I, too, am a recent inductee to the no hair club for women, and let me tell you I had no idea what a strange trip of inquiries it would invoke.

So, is it cancer?
This one's always a joke. Sometimes I almost say yes, almost almost almost, until I remember how disturbingly serious cancer is.
You look like... um... stammer...
My building maintenance guy, a sweet fellow, fumbled for a few minutes to try to find the right phrase. "A girl who... doesn't like boys..." "You mean like, a killer dyke?" Hee, hee.
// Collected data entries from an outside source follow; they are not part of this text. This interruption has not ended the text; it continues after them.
-- ==== Sys2Proof/Tests/Slice0.lean ====
section
/-! SUPPORT. The author's tests: the checks of WellFormed on ill-formed terms, words written out from the encodings, the spec's own
vectors (95_test_vectors.md), and a witness for the hypotheses of every statement that has some. Expected values come from the spec. -/

namespace Sys2Proof.Tests

open Sys2Proof.Machine

/-! ### Helpers -/

/-- The informative command table of 93_implementation_defined.md item GK1: test data, of which the model assumes nothing. -/
def gk1Rom : Vector Payload 8 :=
  #v[#v[0xFF, 0x01, 0x79, 0xA0, 0x00, 0x00, 0x00, 0x00], #v[0xFF, 0x01, 0x79, 0x00, 0x00, 0x00, 0x00, 0x00],
     #v[0xFF, 0x01, 0x86, 0x00, 0x00, 0x00, 0x00, 0x00], #v[0xFF, 0x01, 0x87, 0x00, 0x00, 0x00, 0x00, 0x00],
     #v[0xFF, 0x01, 0x88, 0x07, 0xD0, 0x00, 0x00, 0x00], #v[0xFF, 0x01, 0x8D, 0x00, 0x00, 0x00, 0x00, 0x00],
     #v[0xFF, 0x01, 0x99, 0x00, 0x00, 0x00, 0x07, 0xD0], #v[0xFF, 0x01, 0x99, 0x00, 0x00, 0x00, 0x13, 0x88]]

/-- The state after reset, with the test table. -/
def fresh : State := { State.reset with rom := gk1Rom }

/-- The start state of 95_test_vectors.md section 2.5. -/
def read300 : State := { fresh with co2 := 300, stat := 64, rdValid := true }

/-- The source's worked frame (rule R111). -/
def goodFrame : Frame := #v[0xFF, 0x01, 0x86, 0x01, 0x2C, 0x25, 0x40, 0x00, 0xE7]

/-- The worked frame with its checksum off by one. -/
def badFrame : Frame := #v[0xFF, 0x01, 0x86, 0x01, 0x2C, 0x25, 0x40, 0x00, 0xE8]

/-- A state whose burst is the given frame, all 9 bytes received. -/
def holding (f : Frame) : State := { fresh with rxbuf := f, rxcnt := 9 }

/-- A state with these words at the port. -/
def withPort (ws : List Word) (s : State) : State := { s with port := ws }

/-- The next state of an outcome. -/
def stateOf : Result → Option State
  | .next s => some s
  | .fault _ => none
  | .refused _ => none

/-- The events of an outcome. -/
def eventsOf (r : Result) : Option (List Event) := (stateOf r).map State.events

/-! ### The checks of WellFormed refuse ill-formed terms -/

theorem test_refuses_reserved_op : (Fields.mk 0x6 0x0 0x00).legal = false := by decide
theorem test_refuses_zero_op : (Fields.mk 0x0 0x0 0x00).legal = false := by decide
theorem test_refuses_send_data : (Fields.mk 0x1 0x0 0x01).legal = false := by decide
theorem test_refuses_query_sel : (Fields.mk 0x2 0x1 0x00).legal = false := by decide
theorem test_refuses_tick_sel : (Fields.mk 0x3 0x1 0x00).legal = false := by decide
theorem test_refuses_rxb_sel : (Fields.mk 0x4 0x1 0x00).legal = false := by decide
theorem test_refuses_rxe_data : (Fields.mk 0x5 0x0 0x01).legal = false := by decide
theorem test_accepts_rxb : (Fields.mk 0x4 0x0 0xFF).legal = true := by decide
theorem test_refuses_table_start : Payload.meetsTableRule #v[0xFE, 0x01, 0, 0, 0, 0, 0, 0] = false := by decide
theorem test_refuses_table_address : tableMeetsRule (gk1Rom.set 7 #v[0xFF, 0x02, 0, 0, 0, 0, 0, 0]) = false := by decide

/-! ### Words written out from the encodings (rules R70 to R77, R79) -/

theorem test_word_sendAbcEnable : decode 0b0001000000000000 = .op .sendAbcEnable := by decide
theorem test_word_sendAbcDisable : decode 0b0001000100000000 = .op .sendAbcDisable := by decide
theorem test_word_sendRead : decode 0b0001001000000000 = .op .sendRead := by decide
theorem test_word_sendCalZero : decode 0b0001001100000000 = .op .sendCalZero := by decide
theorem test_word_sendCalSpan2k : decode 0b0001010000000000 = .op .sendCalSpan2k := by decide
theorem test_word_sendReset : decode 0b0001010100000000 = .op .sendReset := by decide
theorem test_word_sendSetRange2k : decode 0b0001011000000000 = .op .sendSetRange2k := by decide
theorem test_word_sendSetRange5k : decode 0b0001011100000000 = .op .sendSetRange5k := by decide
theorem test_word_sendNomatch : decode 0b0001101100000000 = .op (.sendNomatch 0b011) := by decide
theorem test_word_query : decode 0b0010000000000000 = .op .query := by decide
theorem test_word_tick : decode 0b0011000000000000 = .op .tick := by decide
theorem test_word_rxb : decode 0b0100000010010011 = .op (.rxb 0b10010011) := by decide
theorem test_word_rxe : decode 0b0101000000000000 = .op .rxe := by decide
theorem test_word_illegal : [0x0000, 0x1001, 0x18FF, 0x2001, 0x2100, 0x3100, 0x4100, 0x5001, 0x6000, 0xFFFF].all
    (fun w => decode w == .illegalOp w) = true := by decide
theorem test_table_word : decodeTableWord 16 0x1200 = some .sendRead := by decide
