-- ==== Sys2Proof/Word.lean ====
section
/-! DEFINITION. The word types of the device and the sparse table in which State holds its arrays. -/

namespace Sys2Proof

/-- A 32-bit register, memory or instruction word (R66, R375). -/
abbrev Word := BitVec 32

/-- A byte of memory, of an image, or of a frame. -/
abbrev Byte := BitVec 8

/-- A sparse table: (key, value) pairs, keys strictly rising, no value equal to what an absent key reads as. -/
abbrev Tab (α : Type) := List (Nat × α)

end Sys2Proof
end

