-- ==== Sys2Proof/Machine/RegMap.lean ====
section
/-! DEFINITION. The register map of the device: one descriptor per register (or register array) of the manual,
with its window address (R374, R380, R383), its element counts and strides, its reset word and reset domain
(R10), and its fields with their types (R8).  Written from the register tables of the chapters 01 to 21. -/

namespace Sys2Proof.Machine

/-- Reset domains, narrowest first (R10). -/
inductive Dom where
  | block | mgmt | chip | por
deriving DecidableEq, Repr

/-- Field types (R8). -/
inductive FTy where
  | ro | rw | wo | w1c | w1s | rc
deriving DecidableEq, Repr

/-- One field of a register: its bits, its type, and whether its Reset column reads "image" (R376). -/
structure Fld where
  hi : Nat
  lo : Nat
  ty : FTy
  img : Bool
deriving DecidableEq, Repr

/-- One register or register array: window address of element 0, element counts and strides of the two indices
(a count of 1 and a stride of 0 where there is no such index), the reset word of every element, the reset domain,
and the fields, high first. Bits that no field covers are reserved and read 0 (R377). -/
structure Reg where
  base : Nat
  n1 : Nat
  s1 : Nat
  n2 : Nat
  s2 : Nat
  rst : Nat
  dom : Dom
  flds : List Fld
deriving DecidableEq, Repr

/-- A named field: its register and its bits. -/
structure FRef where
  reg : Reg
  hi : Nat
  lo : Nat
deriving DecidableEq, Repr

/-- The block code of a window address: base divided by 0x1_0000 (R374). -/
def Reg.blk (r : Reg) : Nat := r.base / 0x10000

/-- The window address of element (i, j) (R380). -/
def Reg.addr (r : Reg) (i j : Nat) : Nat := r.base + r.s1 * i + r.s2 * j
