/-- A phase error reaches a loop at a comparison edge (R273, R275, R276, R281, R284). -/
def Dev.phaseCompare (d : Dev) (k : Nat) (e : Int) : Dev :=
  match d.loopState k, (d.loop k).await with
  | 3, _ =>
    let n := if e.natAbs ≤ 2000 then (d.loop k).edges + 1 else 0
    let d := d.setLoop k { d.loop k with edges := n }
    if 16 ≤ n then d.toNarrow k else d
  | 6, .pull =>
    if d.is RCU_LOOP_CFG.PBO k then
      let d := ((d.setLoop k { d.loop k with pullO := e, await := .none, built := true }).loopTo k 5).put RCU_LOOP_STAT.PDET 0 k
      d.putPhase k e
    else (d.setLoop k { d.loop k with pullO := e, pullAt := d.tclk, await := .none }).putPhase k e
  | 6, _ =>
    let o := d.pullNow k
    if d.is RCU_LOOP_CFG.PBO k then
      let d := ((d.setLoop k { d.loop k with pullO := o, built := true }).loopTo k 5).put RCU_LOOP_STAT.PDET 0 k
      d.putPhase k o
    else d.putPhase k o
  | 5, .build => (d.setLoop k { d.loop k with pullO := e, await := .none }).putPhase k e
  | 8, .hopEdge => (d.setLoop k { d.loop k with await := .hopCheck, hopOk := true }).startTimer .hop k
  | 8, .hopCheck => if 2000 < e.natAbs then d.setLoop k { d.loop k with hopOk := false } else d
  | _, _ => d

/-- An edge of the candidate that a loop follows, with the ratio r that the loop then measures (R272, R277): at a comparison edge the phase
error is compared and the loop's control updates, but for a hop whose DCO has not settled (R281). -/
def Dev.compEdge (d : Dev) (k n : Nat) (e0 : Int) (r : Nat) : Dev :=
  if d.get RCU_LOOP_STAT.SEL k = noSel then d else
  let d := d.loopHvalid k
  match d.edgeError k n e0 with
  | none => d
  | some e =>
    let o := d
    let d := (d.ratioMeasure k r).phaseCompare k e
    if o.loopState k == 8 && (o.loop k).await == .hopSettle then d else d.control k

/-- The pull offset reaches 0: TRACK, LOCK and PDET, which a build-out keeps clear until the next full lock (R273,
R276). -/
def Dev.pullDone (d : Dev) (k : Nat) : Dev :=
  if d.loopState k = 6 ∧ (d.loop k).await = .none ∧ d.pullNow k = 0 then
    let built := (d.loop k).built
    let d := d.loopTo k 5
    let d := if built then d else d.put RCU_LOOP_STAT.PDET 1 k
    (d.setLoop k { d.loop k with pullO := 0 }).putPhase k 0
  else d

/-- Narrowing factor. -/
def Dev.stepf (d : Dev) (k : Nat) : Nat :=
  match d.get RCU_LOOP_BW.STEPF k with
  | 1 => 4
  | 2 => 10
  | _ => 2

/-- A dwell at the present bandwidth in ns: DWELL ÷ (2π × bandwidth), a DWELL of 0 taken as 1 (R274). -/
def Dev.dwellNs (d : Dev) (k : Nat) : Nat :=
  max 1 (d.get RCU_LOOP_BW.DWELL k) * 100000000000000000 * 1000000000000000 / (2 * 3141592653589793 * (d.loop k).bw)

/-- A dwell ends: the bandwidth narrows, and TRACK follows at TRK (R274). -/
def Dev.narrowStep (d : Dev) (k : Nat) : Dev :=
  if d.loopState k = 4 ∧ d.isDue .narrow (d.dwellNs k) k = true then
    let bw := max ((d.loop k).bw / d.stepf k) (d.trk k)
    let d := d.setBw k bw
    if bw ≤ d.trk k then d.loopTo k 5 else d
  else d

/-! ### Retuning and Quickset (R279 to R281) -/

/-- Is FOUT × MDIV within 540 to 720 MHz (R270)? -/
def dcoOk (fout mdiv : Nat) : Bool := decide (540000000 * 64 ≤ fout * mdiv) && decide (fout * mdiv ≤ 720000000 * 64)

/-- RETUNE: the written FOUT and MDIV become the target and the loop enters SEARCH, or it is refused (R279). -/
def Dev.retune (d : Dev) (k : Nat) : Dev :=
  let f := d.get RCU_LOOP_FOUT.FOUT k
  let m := d.get RCU_LOOP_CTRL.MDIV k
  if !d.is RCU_LOOP_CFG.HOPOK k ∨ !dcoOk f m then d.put RCU_LOOP_STAT.BADTGT 1 k
  else if d.loopState k = 0 then d
  else (d.setLoop k { d.loop k with fout := f, mdiv := m, held := .free }).toSearch k

/-- GO: hop to a Quickset entry, or HOPFAIL. The fine word is first at its minimum, before the CODE changes (R270, R281). -/
def Dev.qsHop (d : Dev) (k : Nat) : Dev :=
  let e := d.get RCU_QS_HOP.ENTRY k
  let st := d.loopState k
  if d.is RCU_LOOP_CFG.HOPOK k && d.is RCU_QS_CFG.VALID k e && (st == 2 || st == 4 || st == 5 || st == 6 || st == 7) then
    let f := d.get RCU_QS_FOUT.FOUT k e
    let m := d.get RCU_QS_CFG.MDIV k e
    let b := d.get RCU_QS_CFG.BAND k e
    let d := ((d.put RCU_LOOP_FOUT.FOUT f k).put RCU_LOOP_CTRL.MDIV m k).put RCU_LOOP_STAT.BAND b k
    let d := d.loopTo k 8
    let d := d.setLoop k { d.loop k with fout := f, mdiv := m, fine := 0, word := 0, hopFine := d.get RCU_QS_FINE.FINE k e,
                                         code := (d.bandEntry k b).2.1, await := .hopSettle, hopOk := true, pullO := 0, held := .free }
    if d.xoQual then d else d.toSearch k
  else d.put RCU_LOOP_STAT.HOPFAIL 1 k

/-- The DCO settles on the stored fine word: FREERUN without a selection, else the divider phase is set so that e = 0 at the first comparison
edge, and the check begins (R281). -/
def Dev.hopSettled (d : Dev) (k : Nat) : Dev :=
  if d.loopState k = 8 ∧ (d.loop k).await = .hopSettle then
    let d := d.setFine k (d.loop k).hopFine
    if d.get RCU_LOOP_STAT.SEL k = noSel then (d.setLoop k { d.loop k with await := .none }).toFreerun k
    else d.setLoop k { d.loop k with await := .hopEdge }
  else d

/-- The check of a hop lasts max(500 µs, 2 ÷ FCMP), in ns (R281). -/
def Dev.hopCheckNs (d : Dev) (k : Nat) : Nat := max 500000 (128000000000 / d.fcmp k)

/-- The hop check ends: NARROW, or ACQUIRE with HOPFAIL (R281). -/
def Dev.hopCheckDone (d : Dev) (k : Nat) : Dev :=
  if d.loopState k = 8 ∧ (d.loop k).await = .hopCheck ∧ d.isDue .hop (d.hopCheckNs k) k = true then
    if (d.loop k).hopOk then d.toNarrow k else (d.toAcquire k).put RCU_LOOP_STAT.HOPFAIL 1 k
  else d

/-- A time base that a loop follows was stepped or set: a reselection of the same candidate (R284). -/
def Dev.rcuStepped (d : Dev) (t : Nat) : Dev :=
  forN 4 (fun k d =>
    if d.get RCU_LOOP_STAT.SEL k == 5 + t && following (d.loopState k) then
      if d.loopState k = 6 then d.setLoop k { d.loop k with await := .pull } else d.beginPull k
    else if d.get RCU_LOOP_STAT.SEL k == 5 + t && d.loopState k == 3 then d.setLoop k { d.loop k with edges := 0 }
    else d) d

/-- Image applied: enabled loops leave OFF for SEARCH (R273). -/
def Dev.rcuStart (d : Dev) : Dev :=
  forN 4 (fun k d =>
    if d.is RCU_LOOP_CFG.EN k && d.loopState k == 0 then
      let d := d.setLoop k { d.loop k with fout := d.get RCU_LOOP_FOUT.FOUT k, mdiv := d.get RCU_LOOP_CTRL.MDIV k }
      (d.toSearch k).selLoop k
    else d) d

/-- A planned restart whose PORT section gives a loop another FOUT or MDIV than the old image's did, or the candidate it follows another
FNOM, sends it to SEARCH; where the section gives the same, a loop keeps what RETUNE or a hop set; a loop that the new image does not enable
goes OFF (R264, R273, R284). `o` is the device before, `v` the registers that the old image set. -/
def Dev.rcuRestart (d o v : Dev) : Dev :=
  forN 4 (fun k d =>
    let f := d.get RCU_LOOP_FOUT.FOUT k
    let m := d.get RCU_LOOP_CTRL.MDIV k
    let c := d.get RCU_LOOP_STAT.SEL k
    if o.loopState k == 0 then d
    else if !d.is RCU_LOOP_CFG.EN k then (d.loopTo k 0).put RCU_LOOP_STAT.SEL noSel k
    else if v.get RCU_LOOP_FOUT.FOUT k != f || v.get RCU_LOOP_CTRL.MDIV k != m
        || (c != noSel && d.get RCU_CAND_FNOM.FNOM c != o.get RCU_CAND_FNOM.FNOM c) then
      (d.setLoop k { d.loop k with fout := f, mdiv := m }).toSearch k
    else ((d.put RCU_LOOP_FOUT.FOUT (o.get RCU_LOOP_FOUT.FOUT k) k).put RCU_LOOP_CTRL.MDIV (o.get RCU_LOOP_CTRL.MDIV k) k).bwFollow k) d

/-- A hitless swap: FNOM, FOUT, MDIV and HOPOK, which the PORT section carries, stay as they are; a pull goes on at the new slope from where it
stands; TRACK and PULL take the new TRK (R264, R275, R284). `o` is the device before. -/
def Dev.rcuSwap (d o : Dev) : Dev :=
  let d := forN 17 (fun c d => d.put RCU_CAND_FNOM.FNOM (o.get RCU_CAND_FNOM.FNOM c) c) d
  forN 4 (fun k d =>
    let d := (d.put RCU_LOOP_FOUT.FOUT (o.get RCU_LOOP_FOUT.FOUT k) k).put RCU_LOOP_CTRL.MDIV (o.get RCU_LOOP_CTRL.MDIV k) k
    let d := d.put RCU_LOOP_CFG.HOPOK (o.get RCU_LOOP_CFG.HOPOK k) k
    let d := if o.loopState k = 6 ∧ (o.loop k).await = .none then d.setLoop k { d.loop k with pullO := o.pullNow k, pullAt := d.tclk } else d
    d.bwFollow k) d

/-- Register writes of RCU that act beyond storing: FOUT and MDIV only with HOPOK (R279), ranks and loop control
re-evaluate the selection (R268), TRK is the bandwidth of TRACK and PULL (R272), GO hops (R281), SEED loads the dither register (R282). -/
def Dev.rcuWrite (d : Dev) (r : Reg) (i j : Nat) (w : Word) : Dev :=
  if r == RCU_LOOP_FOUT then (if d.is RCU_LOOP_CFG.HOPOK i then d.store r w i j else d)
  else if r == RCU_LOOP_CTRL then
    let m := d.get RCU_LOOP_CTRL.MDIV i
    let d := d.store r w i j
    let d := if d.is RCU_LOOP_CFG.HOPOK i then d else d.put RCU_LOOP_CTRL.MDIV m i
    let d := if fget w 0 0 == 1 then d.retune i else d
    d.selLoop i
  else if r == RCU_LOOP_RANK then (d.store r (if j = 2 then w &&& 0xF else w) i j).selLoop i
  else if r == RCU_LOOP_BW then (d.store r w i j).bwFollow i
  else if r == RCU_LOOP_CFG then d.slopeWrite i w
  else if r == RCU_QS_HOP then
    let d := d.store r w i j
    if fget w 3 3 == 1 then d.qsHop i else d
  else if r == RCU_DITHER then
    let d := d.store r w i j
    d.setLoop i { d.loop i with lfsr := d.ditherSeed i }
  else d.store r w i j

/-- BLOCK reset of RCU, after its BLOCK-domain registers have reset; `o` is the device before (R284). -/
def Dev.rcuBlockReset (d o : Dev) : Dev :=
  let d := { d with rcu := { d.rcu with gateFault := [], gateAt := [], pairs := [] } }
  let d := forN 16 (fun c d => d.setCand (c + 1) 0) d
  let d := (d.put RCU_CAND_STAT.STATE (o.cand 0) 0).put RCU_QUAL_STAT.QUAL (b2n o.xoQual)
  forN 4 (fun k d =>
    let st := o.loopState k
    let d := ((d.put RCU_LOOP_STAT.BAND (o.get RCU_LOOP_STAT.BAND k) k).put RCU_LOOP_STAT.XOLOSS (b2n (!o.xoQual)) k).put
      RCU_LOOP_STAT.HVALID (o.get RCU_LOOP_STAT.HVALID k) k
    if following st then ((d.put RCU_LOOP_STAT.STATE st k).toHoldover k)
    else if st = 1 ∨ st = 3 ∨ st = 8 then d.toSearch k
    else (d.put RCU_LOOP_STAT.STATE st k).loopBits k) d

/-- CHIP reset: loops OFF, everything of the unit's own forgotten but the factory table (R284). -/
def Dev.rcuChipReset (d : Dev) : Dev := { d with rcu := { factory := d.rcu.factory } }

end Sys2Proof.Machine
end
I get this, and the occasional considering look that signals it, more and more... I've stopped even trying to deny it - why bother? - and just take to gleefully informing my boyfriend from time to time that he's dating a lesbian who'll break his heart.
Why o why?
Everyone just has to know. Any other haircut gets me "oh, did you cut your hair? it looks nice.", but everyone neeeeeeds to know why I cut it really really short. Well, fair enough, I suppose. Head-shaving is representative of some big dramatic and quasi-religious catharsis, at least in popular culture, and I guess it's a little stunning to find in an otherwise mundane social relationship. Still, after the 27th time, it's hard to smile and say I just felt like it. I've fallen back to a few stand-bys:
I was just feeling a little light-headed.
It's cooler for the summer.
Oh, just time for a change.
Well, gee, it'd been two weeks, so it was time for a new hairstyle...
Oh, well, ever since I joined this cult...

oh, but it's not all bad:

...silence...
This is the reaction I like the most. The guys on the bus just don't LOOK! Yay! Perhaps a wistful glance now and then - maybe mourning the fact that god gave hairless lesbians breasts? Who knows! Who knows why they used to look! Who knows! Who knows! Boys are weird. But it's nice.
It looks nice. It brings out your face.
Thank you.

It's a strange, strange little play of reactions, both from the outside and the inside. Now that I'm used to a shorn head, now that I think of it when I conjure up the mental collage of "What do I look like?" I find I feel a little different. More confident walking down the street and more assertive at work towards the male bosses. It's like I'm Samsonella and the raw power and fact of my femininity was contained in my hair. Not my inner femaleness certainly, but certain gross aspects of the social fact of it - the absent-minded consideration of the possibilities of attack and harassment in public, the urge to be meek and subservient at work - have been drawn aside by the short hair. Bizarre and overdramatic. Yes. But so it goes. The profound catharsis and mind-altering effects associated with shaved hair in buddhist monks and the army and skinheads and dykes and on and on - maybe there's some truth to it. I feel a lot more tapped in to the whole hairless zeitgeist, anyhow.

So. Why did I shave my head? Well, it's cooler for the summer, and boy is it easy to take care of now. That's it.